17. El uso de un oligonucleótido que específicamente hibrida a una región de un ARNm que codifica a la proteína de la Seq. Id. No. 2 o la Seq. Id. No. 5 para la producción de un medicamento para la terapia de enfermedades hiperproliferativas y/o de enfermedades caracterizadas por una incorrecta diferenciación celular.

18. El uso de la reivindicación 17, en donde dicho oligonucleótido comprende modificaciones químicas.

19. El uso de un ARN bicatenario (dsARN) para silenciamiento génico in vitro en donde dicho ARN tiene una secuencia de nucleótidos que es complementaria a una región de exón de un gen que codifica una proteína de la secuencia Seq. Id. No. 2 o la Seq. Id. No. 5.

20. El uso de un ARN bicatenario (dsARN) para la producción de un medicamento para la terapia de enfermedades hiperproliferativas y/o de enfermedades caracterizadas por una incorrecta diferenciación celular, en donde dicho ARN tiene una secuencia de nucleótidos que es complementaria a una región de exón de un gen que codifica a la proteína de la Seq. Id. No. 2 o la Seq. Id. No. 5.

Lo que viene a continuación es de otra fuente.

/-- A vendor routine starts. An ordinary LDS before another one may leave its own loads for later, behind those of the next
one: the manual leaves it to the engine, and a free value decides. -/
def vendorStart (e : Eng) (rt : Rt) (s : State) : State :=
  match (runOf s e).bind fun r => if rt = .lds false && r.ahead.isNone then nextLds s e r else none with
  | some n => if free s % 2 = 0 then vendorBegin e rt (tick s) else lookAhead e n (tick s)
  | none => vendorBegin e rt s

/-! ## What the commit microword waits for -/

def rtFlags (s : State) (e : Eng) (rt : Rt) (r : Run) : FlagWait :=
  match rt with
  | .mm _ true => flagWait s e r.ix.vi ((xReg r.regs 13).toNat % 1024) 1
  | .fwait => flagWait s e r.ix.vi (xa r) (opC r)
  | _ => .met
def rtReady (s : State) (e : Eng) (rt : Rt) (r : Run) : Bool :=
  loadsDone r &&
  (match rt with
    | .mbrx => (slotAt s e (opA r % 4)).st == .down
    | .mbtx => (slotAt s e (opA r % 4)).st == .free
    | .sts true => drained s e
    | .stc => drained s e && granuleOpen s e r.ix.vi (xb r)
    | .bar => barMet s e
    | _ => true)

/-- A matrix routine shifts its tile before it commits: the shadow plane becomes active. -/
def rtShift (e : Eng) (rt : Rt) (r : Run) (s : State) : State :=
  match rt with
  | .mm f _ =>
    match spWindow s (eu e) r.ix.vi (xb r) (tileBytes f) with
    | some o => updEng e (fun x => { x with plane := spGo (spRead s e o (tileBytes f)) 0 [] }) s
    | none => s
  | _ => s

/-! ## After commit -/

def setXof (e : Eng) (n : Nat) (v : U64) (s : State) : State := updRun e (fun r => { r with regs := setX r.regs n v }) s
/-- Write scratchpad at a VI's offset; an offset that a change of the window has put outside it is not written, and the
index ends at its task boundary (R392). -/
def spPut (e : Eng) (v : Vi) (o : Nat) (l : List Byte) (s : State) : State :=
  match spCheck s e v o l.length with
  | some x => spWrite e x l s
  | none => lateFail e (failC .segFault o) s
/-- Blocks of a transfer buffer to scratchpad, and to memory. -/
def tbBlock (r : Run) (k : Nat) : List Byte := blockBytes (mget 0 r.tbIn k)
def storeMany (e : Eng) (a : Nat) (rel : Bool) (r : Run) : Nat → Nat → State → State
  | 0, _, s => s
  | n + 1, k, s => storeMany e a rel r n (k + 1) (storeBlock e (a + 64 * k) (BitVec.ofNat 10 k) (tbBlock r k) rel s)

/-- One moving row of a matrix routine (R322, R333). -/
def mmRow (e : Eng) (f : MxFmt) (r : Run) (s : State) (m : Nat) : State :=
  let v := r.ix.vi
  let tile := (List.range (tileBytes f)).map fun i => mget 0 (eng s e).plane i
  let o := xa r + m * mxN f * 4
  match spWindow s (eu e) v (xc r + m * rowBytes f) (rowBytes f), spWindow s (eu e) v o (mxN f * 4) with
  | some src, some dst =>
    spWrite e dst (streamRow f (acc14 r) (e5t14 r) (e5m14 r) (spRead s e src (rowBytes f)) tile (spRead s e dst (mxN f * 4))) s
  | _, _ => lateFail e (failC .segFault o) s
/-- One vector operation on scratchpad offsets of the VI. -/
def vecAt (e : Eng) (v : Vi) (op : VOp) (a b c : Nat) (s : State) : State :=
  let unary := op == .exp || op == .rsq
  match spCheck s e v a 2048, spCheck s e v b 2048, spCheck s e v (if unary then b else c) 2048 with
  | some x, some y, some z => spWrite e x (vectorOp op (spRead s e x 2048) (spRead s e y 2048) (spRead s e z 2048)) s
  | none, _, _ => lateFail e (failC .segFault a) s
  | _, none, _ => lateFail e (failC .segFault b) s
  | _, _, _ => lateFail e (failC .segFault c) s
/-- One vector conversion. -/
def cvtAt (e : Eng) (v : Vi) (src dst : Nat) (sat : Bool) (a b : Nat) (s : State) : State :=
  match spCheck s e v a (512 * dtypeBytes dst), spCheck s e v b (512 * dtypeBytes src) with
  | some x, some y => spWrite e x (vectorCvt src dst sat (spRead s e y (512 * dtypeBytes src))) s
  | none, _ => lateFail e (failC .segFault a) s
  | _, _ => lateFail e (failC .segFault b) s
def vecRow (e : Eng) (op : VOp) (r : Run) (s : State) (m : Nat) : State :=
  vecAt e r.ix.vi op (xa r + 2048 * m) (xb r + 2048 * m) (xc r + 2048 * m) s
def cvtRow (e : Eng) (r : Run) (s : State) (m : Nat) : State :=
  cvtAt e r.ix.vi (cvtSrc12 r) (cvtDst12 r) (sat12 r) (xa r + 512 * dtypeBytes (cvtDst12 r) * m)
    (xb r + 512 * dtypeBytes (cvtSrc12 r) * m) s

/-- A slot is read into scratchpad and becomes FREE (R316). -/
def slotRead (e : Eng) (v : Vi) (n o : Nat) (s : State) : State :=
  let x := slotAt s e n
  let l := (x.data ++ natBytes (256 - x.data.length) (free s)).take 256
  let s := tick (updEng e (fun y => { y with slots := mset {} y.slots n {} }) s)
  let s := { s with vis := s.vis.map fun p => (p.1, { p.2 with upMsgs := p.2.upMsgs.filter fun m => !(m.1 == e && m.2.val == n) }) }
  spPut e v o l s
/-- 256 bytes go into a slot, which becomes UP; the up header's VENG and SLOT are the device's (R337). -/
def slotWrite (e : Eng) (v : Vi) (veng n o : Nat) (s : State) : State :=
  match spCheck s e v o 256 with
  | none => lateFail e (failC .segFault o) s
  | some x =>
    let l := spRead s e x 256
    let b := natBytes 4 0 ++ natBytes 2 veng ++ natBytes 1 n ++ (l.drop 7)
    let s := updEng e (fun y => { y with slots := mset {} y.slots n { st := .up, data := b, vi := v.val } }) s
    let k : Eng × Fin 4 := (e, ⟨n % 4, by omega⟩)
    updVi v (fun y => { y with upMsgs := if y.upMsgs.contains k then y.upMsgs else y.upMsgs ++ [k] }) s

/-! ### STC (R366 to R373) -/

/-- The engine's reservation holds for an address. -/
def resvHolds (s : State) (e : Eng) (a : Nat) : Option Resv := (eng s e).resv.filter fun r => r.ea == a

/-- The reservation is taken from the engine: what an STC at an address finds. -/
def takeResv (e : Eng) (a : Nat) (s : State) : Option Resv × State :=
  (resvHolds s e a, updEng e (fun x => { x with resv := none }) s)
/-- Note an STC whose result is to come. -/
def noteStc (e : Eng) (x : Stc) (s : State) : State := updEng e (fun y => { y with stcs := y.stcs ++ [x] }) s
/-- An STC whose access fails at once: 0 to its register, and the index ends at its task boundary (R373). -/
def stcFails (e : Eng) (reg : Nat) (c : Compl) (s : State) : State :=
  setXof e reg 0 (lateFail e c (takeResv e 0 s).2)

/-- A conditional store: the entries of the granule pass first (R360), then the reservation decides and is cleared; the
result arrives by STC_RESULT. -/
def storeCond (e : Eng) (a reg : Nat) (value : U64) (s : State) : State :=
  match runOf s e with
  | none => s
  | some r =>
    let v := r.ix.vi
    match r.pins.find? fun i => covers (seg s v i) a with
    | none => stcFails e reg (failC .segFault a) s
    | some i =>
      let s := touchSlot v i s
      let x : Stc := { vi := v, idx := r.ix.idx, k := r.ix.k, reg := reg, tgt := .dev 0, ea := a, cxl := false, ok := false, compare := 0, new := value }
      match viaSlot s (eu e) v i a 8 with
      | .hit (.dev t) _ =>
        if anyHole s t 8 then stcFails e reg (failC .fencedUnit (blockAddr a)) s
        else
          let (res, s) := takeResv e a (passGranule e t s)
          let ok := res.any fun x => x.tgt == .dev t
          let s := noteStc e { x with tgt := .dev t, ok := ok } s
          if ok then acceptWrite t (natBytes 8 value.toNat) s else s
      | .hit (.host t st) _ =>
        let cas := !viaHome s v
        if !hostOk s v || (cas && !(getPf s (portOf v)).atomicReq) then stcFails e reg (failC .hostAccessErr (blockAddr a)) s
        else
          let (res, s) := takeResv e a (passGranule e t s)
          let ok := res.any fun x => x.tgt == .host t st
          let old := (res.map Resv.value).getD 0
          let s := noteStc e { x with tgt := .host t st, cxl := !cas, ok := ok, compare := old } s
          if !ok then s
          else if cas then emit (.cas (portOf v) v t old value) s
          else hostStore (.engine e) (kilnOf e) v t (natBytes 8 value.toNat) st false (.stc e reg) s
      | _ => stcFails e reg (failC .segFault a) s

21. El uso de la reivindicación 19 ó 20, en donde dicho ARN tiene una longitud aproximadamente de 200-2000 pares de bases, preferiblemente 700-800 pares de bases.

22. El uso de la reivindicación 19 ó 20, en donde dicho ARN tiene una longitud aproximadamente de 18-25 pares de bases, preferiblemente 20-22 pares de bases.